* _Supplied records_
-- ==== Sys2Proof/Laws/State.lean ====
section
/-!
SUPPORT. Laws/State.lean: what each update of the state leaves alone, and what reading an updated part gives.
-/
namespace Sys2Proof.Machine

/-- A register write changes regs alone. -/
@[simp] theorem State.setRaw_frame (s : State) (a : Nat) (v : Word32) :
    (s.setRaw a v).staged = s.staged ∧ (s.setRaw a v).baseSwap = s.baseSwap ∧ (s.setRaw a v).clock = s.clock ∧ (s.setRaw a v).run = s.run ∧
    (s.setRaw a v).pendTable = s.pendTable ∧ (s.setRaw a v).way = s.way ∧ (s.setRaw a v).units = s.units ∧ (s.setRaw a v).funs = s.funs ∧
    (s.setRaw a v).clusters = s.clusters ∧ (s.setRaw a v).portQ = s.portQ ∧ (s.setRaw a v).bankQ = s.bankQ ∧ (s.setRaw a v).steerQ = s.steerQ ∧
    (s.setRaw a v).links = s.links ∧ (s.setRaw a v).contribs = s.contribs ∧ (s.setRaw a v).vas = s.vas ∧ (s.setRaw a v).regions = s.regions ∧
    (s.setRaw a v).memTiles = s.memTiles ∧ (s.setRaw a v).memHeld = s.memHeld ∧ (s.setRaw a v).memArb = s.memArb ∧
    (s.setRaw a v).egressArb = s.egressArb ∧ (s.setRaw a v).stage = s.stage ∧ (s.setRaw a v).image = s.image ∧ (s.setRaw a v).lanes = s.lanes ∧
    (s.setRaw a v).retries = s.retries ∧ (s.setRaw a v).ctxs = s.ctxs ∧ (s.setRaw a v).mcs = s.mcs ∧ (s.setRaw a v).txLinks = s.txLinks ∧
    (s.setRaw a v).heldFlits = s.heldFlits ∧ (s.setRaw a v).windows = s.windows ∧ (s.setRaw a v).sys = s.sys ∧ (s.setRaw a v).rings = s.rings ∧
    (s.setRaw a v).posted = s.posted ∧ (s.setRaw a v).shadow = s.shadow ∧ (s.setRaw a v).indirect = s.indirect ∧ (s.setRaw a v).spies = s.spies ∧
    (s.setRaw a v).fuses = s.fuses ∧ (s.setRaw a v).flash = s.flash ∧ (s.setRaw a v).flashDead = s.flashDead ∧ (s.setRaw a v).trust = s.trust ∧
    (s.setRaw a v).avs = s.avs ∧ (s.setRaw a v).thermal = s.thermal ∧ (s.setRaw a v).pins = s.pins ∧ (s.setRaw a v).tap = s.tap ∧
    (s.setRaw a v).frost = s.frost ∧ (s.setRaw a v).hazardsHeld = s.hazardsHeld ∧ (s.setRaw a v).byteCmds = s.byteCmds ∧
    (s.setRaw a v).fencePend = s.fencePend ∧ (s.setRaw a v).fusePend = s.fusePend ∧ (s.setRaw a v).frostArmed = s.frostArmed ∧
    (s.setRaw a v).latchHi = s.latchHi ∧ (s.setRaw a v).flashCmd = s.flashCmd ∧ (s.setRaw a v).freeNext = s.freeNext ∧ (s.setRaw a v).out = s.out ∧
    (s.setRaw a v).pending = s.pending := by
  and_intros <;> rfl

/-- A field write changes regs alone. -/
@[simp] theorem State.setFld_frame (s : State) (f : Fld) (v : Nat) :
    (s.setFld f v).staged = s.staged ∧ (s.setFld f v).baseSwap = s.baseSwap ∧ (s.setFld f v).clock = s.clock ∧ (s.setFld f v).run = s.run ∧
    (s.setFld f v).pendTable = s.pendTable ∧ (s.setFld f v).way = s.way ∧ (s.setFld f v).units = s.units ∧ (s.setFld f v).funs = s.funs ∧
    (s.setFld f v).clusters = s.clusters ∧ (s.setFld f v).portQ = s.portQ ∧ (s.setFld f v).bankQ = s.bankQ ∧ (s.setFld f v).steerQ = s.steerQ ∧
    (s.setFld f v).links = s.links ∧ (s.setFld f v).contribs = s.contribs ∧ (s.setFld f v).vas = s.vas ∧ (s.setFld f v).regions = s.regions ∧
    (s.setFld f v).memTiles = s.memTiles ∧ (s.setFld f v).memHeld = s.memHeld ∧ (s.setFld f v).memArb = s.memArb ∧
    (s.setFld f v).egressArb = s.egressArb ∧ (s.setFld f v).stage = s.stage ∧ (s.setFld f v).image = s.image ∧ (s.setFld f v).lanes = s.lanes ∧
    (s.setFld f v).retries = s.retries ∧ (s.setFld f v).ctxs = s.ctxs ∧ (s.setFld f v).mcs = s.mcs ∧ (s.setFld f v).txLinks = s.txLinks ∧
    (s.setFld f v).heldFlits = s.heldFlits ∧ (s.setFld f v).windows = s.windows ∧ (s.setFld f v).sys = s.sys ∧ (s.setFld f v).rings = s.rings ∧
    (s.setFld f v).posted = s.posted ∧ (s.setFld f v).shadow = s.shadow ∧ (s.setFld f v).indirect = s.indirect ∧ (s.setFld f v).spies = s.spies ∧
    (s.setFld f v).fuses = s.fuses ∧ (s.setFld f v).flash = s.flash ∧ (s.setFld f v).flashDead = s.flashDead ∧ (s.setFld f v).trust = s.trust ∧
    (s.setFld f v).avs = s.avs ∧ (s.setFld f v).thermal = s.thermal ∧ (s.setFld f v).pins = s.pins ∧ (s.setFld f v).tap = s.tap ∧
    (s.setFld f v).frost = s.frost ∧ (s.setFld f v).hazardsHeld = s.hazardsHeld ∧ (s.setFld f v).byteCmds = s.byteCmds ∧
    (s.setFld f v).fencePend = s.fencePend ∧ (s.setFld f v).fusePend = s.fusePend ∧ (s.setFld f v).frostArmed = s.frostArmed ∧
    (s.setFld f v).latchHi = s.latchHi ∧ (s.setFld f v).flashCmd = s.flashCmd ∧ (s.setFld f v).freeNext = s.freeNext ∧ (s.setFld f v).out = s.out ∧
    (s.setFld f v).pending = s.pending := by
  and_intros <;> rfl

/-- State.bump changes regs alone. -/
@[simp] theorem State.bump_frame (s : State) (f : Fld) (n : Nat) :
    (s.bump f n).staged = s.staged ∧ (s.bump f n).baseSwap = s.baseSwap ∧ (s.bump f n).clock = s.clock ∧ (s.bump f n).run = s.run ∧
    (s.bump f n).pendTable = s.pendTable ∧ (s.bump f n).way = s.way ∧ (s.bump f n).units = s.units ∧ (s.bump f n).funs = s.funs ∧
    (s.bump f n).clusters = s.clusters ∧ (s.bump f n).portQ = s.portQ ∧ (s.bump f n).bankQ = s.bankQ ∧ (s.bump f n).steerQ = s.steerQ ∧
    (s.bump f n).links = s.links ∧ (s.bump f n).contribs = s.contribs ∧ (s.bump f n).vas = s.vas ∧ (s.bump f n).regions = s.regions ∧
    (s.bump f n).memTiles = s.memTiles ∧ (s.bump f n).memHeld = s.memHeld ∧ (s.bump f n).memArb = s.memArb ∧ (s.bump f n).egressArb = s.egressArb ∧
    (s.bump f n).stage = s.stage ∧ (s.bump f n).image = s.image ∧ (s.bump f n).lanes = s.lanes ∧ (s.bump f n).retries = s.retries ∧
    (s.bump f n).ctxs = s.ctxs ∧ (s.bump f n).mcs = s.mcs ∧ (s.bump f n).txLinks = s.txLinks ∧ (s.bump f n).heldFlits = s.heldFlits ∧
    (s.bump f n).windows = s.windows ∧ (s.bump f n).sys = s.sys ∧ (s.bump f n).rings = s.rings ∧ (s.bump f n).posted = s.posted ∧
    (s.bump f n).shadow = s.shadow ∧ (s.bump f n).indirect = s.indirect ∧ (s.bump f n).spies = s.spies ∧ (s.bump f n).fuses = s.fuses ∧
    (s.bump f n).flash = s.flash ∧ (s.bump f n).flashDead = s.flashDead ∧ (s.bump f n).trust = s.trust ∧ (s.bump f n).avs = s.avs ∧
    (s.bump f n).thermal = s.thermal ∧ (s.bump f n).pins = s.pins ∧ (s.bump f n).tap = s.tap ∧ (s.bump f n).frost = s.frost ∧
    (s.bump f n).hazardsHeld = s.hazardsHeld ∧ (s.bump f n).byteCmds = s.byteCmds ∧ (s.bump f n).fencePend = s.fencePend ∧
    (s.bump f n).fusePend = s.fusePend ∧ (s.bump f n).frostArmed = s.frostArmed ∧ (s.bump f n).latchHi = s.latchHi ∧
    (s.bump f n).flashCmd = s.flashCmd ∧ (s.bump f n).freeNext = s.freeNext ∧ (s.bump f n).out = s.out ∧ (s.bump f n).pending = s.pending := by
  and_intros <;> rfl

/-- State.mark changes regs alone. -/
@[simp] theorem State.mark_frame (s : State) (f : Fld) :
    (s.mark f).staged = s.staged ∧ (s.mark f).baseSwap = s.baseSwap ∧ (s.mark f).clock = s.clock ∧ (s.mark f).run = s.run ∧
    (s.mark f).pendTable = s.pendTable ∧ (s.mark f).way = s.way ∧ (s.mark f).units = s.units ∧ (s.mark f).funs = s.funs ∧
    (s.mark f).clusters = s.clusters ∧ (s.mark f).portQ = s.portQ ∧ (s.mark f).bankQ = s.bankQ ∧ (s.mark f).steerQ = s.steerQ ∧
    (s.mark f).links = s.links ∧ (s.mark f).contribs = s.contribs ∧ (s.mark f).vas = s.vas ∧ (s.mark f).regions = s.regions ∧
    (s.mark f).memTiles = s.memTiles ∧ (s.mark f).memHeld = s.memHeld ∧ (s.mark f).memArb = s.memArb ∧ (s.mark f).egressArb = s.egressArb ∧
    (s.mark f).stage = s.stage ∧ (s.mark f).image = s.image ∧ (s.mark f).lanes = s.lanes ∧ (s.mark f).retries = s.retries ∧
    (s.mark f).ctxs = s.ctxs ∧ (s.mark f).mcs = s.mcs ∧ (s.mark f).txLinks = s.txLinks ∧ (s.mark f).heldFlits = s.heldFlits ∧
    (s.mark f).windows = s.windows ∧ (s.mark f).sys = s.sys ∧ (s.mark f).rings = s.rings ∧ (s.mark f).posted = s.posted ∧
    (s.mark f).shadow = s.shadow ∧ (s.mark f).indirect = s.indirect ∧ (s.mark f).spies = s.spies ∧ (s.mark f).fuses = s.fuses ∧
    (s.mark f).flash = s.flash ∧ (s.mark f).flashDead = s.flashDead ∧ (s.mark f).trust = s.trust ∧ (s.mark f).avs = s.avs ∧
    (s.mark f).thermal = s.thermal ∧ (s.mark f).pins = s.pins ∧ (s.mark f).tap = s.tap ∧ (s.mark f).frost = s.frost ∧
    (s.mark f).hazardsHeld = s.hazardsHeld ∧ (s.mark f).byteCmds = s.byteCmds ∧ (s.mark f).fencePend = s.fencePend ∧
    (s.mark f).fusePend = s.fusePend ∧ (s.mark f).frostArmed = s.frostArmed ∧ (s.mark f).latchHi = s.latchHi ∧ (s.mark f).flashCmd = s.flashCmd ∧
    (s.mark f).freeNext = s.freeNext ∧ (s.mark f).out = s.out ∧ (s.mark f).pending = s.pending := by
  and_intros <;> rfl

==

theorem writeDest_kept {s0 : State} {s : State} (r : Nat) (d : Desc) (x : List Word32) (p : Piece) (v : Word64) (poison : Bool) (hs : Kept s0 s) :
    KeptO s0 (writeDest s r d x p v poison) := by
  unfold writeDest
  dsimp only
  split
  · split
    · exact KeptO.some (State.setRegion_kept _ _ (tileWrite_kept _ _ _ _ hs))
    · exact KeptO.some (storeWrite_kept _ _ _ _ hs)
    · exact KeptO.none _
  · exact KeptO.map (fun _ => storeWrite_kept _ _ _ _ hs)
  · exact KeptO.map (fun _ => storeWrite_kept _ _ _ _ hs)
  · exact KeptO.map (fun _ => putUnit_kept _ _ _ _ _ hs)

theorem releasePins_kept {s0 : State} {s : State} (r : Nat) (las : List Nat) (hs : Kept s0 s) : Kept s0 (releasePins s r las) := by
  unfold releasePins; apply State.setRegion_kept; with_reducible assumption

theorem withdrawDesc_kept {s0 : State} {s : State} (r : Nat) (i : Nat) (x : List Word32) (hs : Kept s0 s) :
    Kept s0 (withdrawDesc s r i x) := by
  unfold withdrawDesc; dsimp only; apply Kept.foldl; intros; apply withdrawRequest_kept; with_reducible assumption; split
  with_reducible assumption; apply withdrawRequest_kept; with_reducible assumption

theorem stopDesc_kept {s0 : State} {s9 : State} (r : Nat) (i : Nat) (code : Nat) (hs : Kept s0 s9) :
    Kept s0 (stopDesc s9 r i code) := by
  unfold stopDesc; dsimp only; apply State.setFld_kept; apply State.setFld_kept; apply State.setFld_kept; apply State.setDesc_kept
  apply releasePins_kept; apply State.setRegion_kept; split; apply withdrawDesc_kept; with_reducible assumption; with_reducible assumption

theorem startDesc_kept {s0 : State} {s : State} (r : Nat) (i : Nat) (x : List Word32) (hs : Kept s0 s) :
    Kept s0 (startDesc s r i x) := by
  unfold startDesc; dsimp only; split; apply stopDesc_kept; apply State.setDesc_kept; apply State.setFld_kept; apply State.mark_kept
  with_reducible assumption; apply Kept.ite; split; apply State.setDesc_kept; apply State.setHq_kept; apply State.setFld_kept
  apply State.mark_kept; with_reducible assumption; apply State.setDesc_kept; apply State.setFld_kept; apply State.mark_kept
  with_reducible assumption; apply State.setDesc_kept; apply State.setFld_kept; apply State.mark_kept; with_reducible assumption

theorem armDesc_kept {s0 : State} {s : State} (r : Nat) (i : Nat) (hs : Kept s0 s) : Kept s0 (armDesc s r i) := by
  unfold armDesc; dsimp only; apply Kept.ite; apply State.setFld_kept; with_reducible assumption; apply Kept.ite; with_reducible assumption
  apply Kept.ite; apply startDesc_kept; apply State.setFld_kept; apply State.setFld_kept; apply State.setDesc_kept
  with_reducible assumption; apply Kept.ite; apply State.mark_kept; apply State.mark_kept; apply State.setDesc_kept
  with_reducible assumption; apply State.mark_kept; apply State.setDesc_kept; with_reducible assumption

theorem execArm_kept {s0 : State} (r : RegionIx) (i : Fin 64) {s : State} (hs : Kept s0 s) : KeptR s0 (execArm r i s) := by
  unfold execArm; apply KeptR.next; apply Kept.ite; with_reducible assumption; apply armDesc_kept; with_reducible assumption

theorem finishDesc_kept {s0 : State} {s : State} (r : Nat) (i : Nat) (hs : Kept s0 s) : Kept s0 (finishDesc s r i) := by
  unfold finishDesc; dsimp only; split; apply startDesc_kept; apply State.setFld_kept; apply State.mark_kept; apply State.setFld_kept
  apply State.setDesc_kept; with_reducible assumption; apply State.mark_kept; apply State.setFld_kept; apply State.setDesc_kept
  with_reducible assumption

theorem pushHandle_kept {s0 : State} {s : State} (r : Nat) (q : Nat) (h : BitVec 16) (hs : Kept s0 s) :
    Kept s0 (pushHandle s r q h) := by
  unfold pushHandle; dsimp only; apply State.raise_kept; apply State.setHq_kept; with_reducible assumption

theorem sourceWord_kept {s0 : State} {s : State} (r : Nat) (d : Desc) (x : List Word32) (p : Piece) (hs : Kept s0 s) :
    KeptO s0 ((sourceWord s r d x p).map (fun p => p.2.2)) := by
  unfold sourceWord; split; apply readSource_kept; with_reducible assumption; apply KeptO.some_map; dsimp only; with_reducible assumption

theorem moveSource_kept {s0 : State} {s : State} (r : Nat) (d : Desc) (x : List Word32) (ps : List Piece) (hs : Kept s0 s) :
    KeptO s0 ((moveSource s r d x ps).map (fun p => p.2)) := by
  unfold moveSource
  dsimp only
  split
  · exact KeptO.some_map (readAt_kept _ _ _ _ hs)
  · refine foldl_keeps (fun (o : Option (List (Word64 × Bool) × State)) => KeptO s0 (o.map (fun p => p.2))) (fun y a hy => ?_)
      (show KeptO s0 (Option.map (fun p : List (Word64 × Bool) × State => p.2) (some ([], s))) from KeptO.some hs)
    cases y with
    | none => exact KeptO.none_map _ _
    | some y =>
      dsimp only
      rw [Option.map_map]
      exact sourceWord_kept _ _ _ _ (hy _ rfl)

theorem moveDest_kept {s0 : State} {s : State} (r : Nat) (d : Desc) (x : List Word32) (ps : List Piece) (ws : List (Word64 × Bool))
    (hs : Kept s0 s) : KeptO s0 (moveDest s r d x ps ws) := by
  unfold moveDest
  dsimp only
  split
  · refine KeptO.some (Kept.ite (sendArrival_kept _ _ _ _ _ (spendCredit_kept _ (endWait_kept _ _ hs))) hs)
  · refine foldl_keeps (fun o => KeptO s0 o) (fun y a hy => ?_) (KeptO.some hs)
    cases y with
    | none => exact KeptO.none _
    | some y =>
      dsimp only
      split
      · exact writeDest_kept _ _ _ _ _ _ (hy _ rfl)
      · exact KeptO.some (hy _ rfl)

* _What you are asked to do_
Return a copy of each line in the entries that contains "Laws".

* _Response_
-- ==== Sys2Proof/Laws/State.lean ====
SUPPORT. Laws/State.lean: what each update of the state leaves alone, and what reading an updated part gives.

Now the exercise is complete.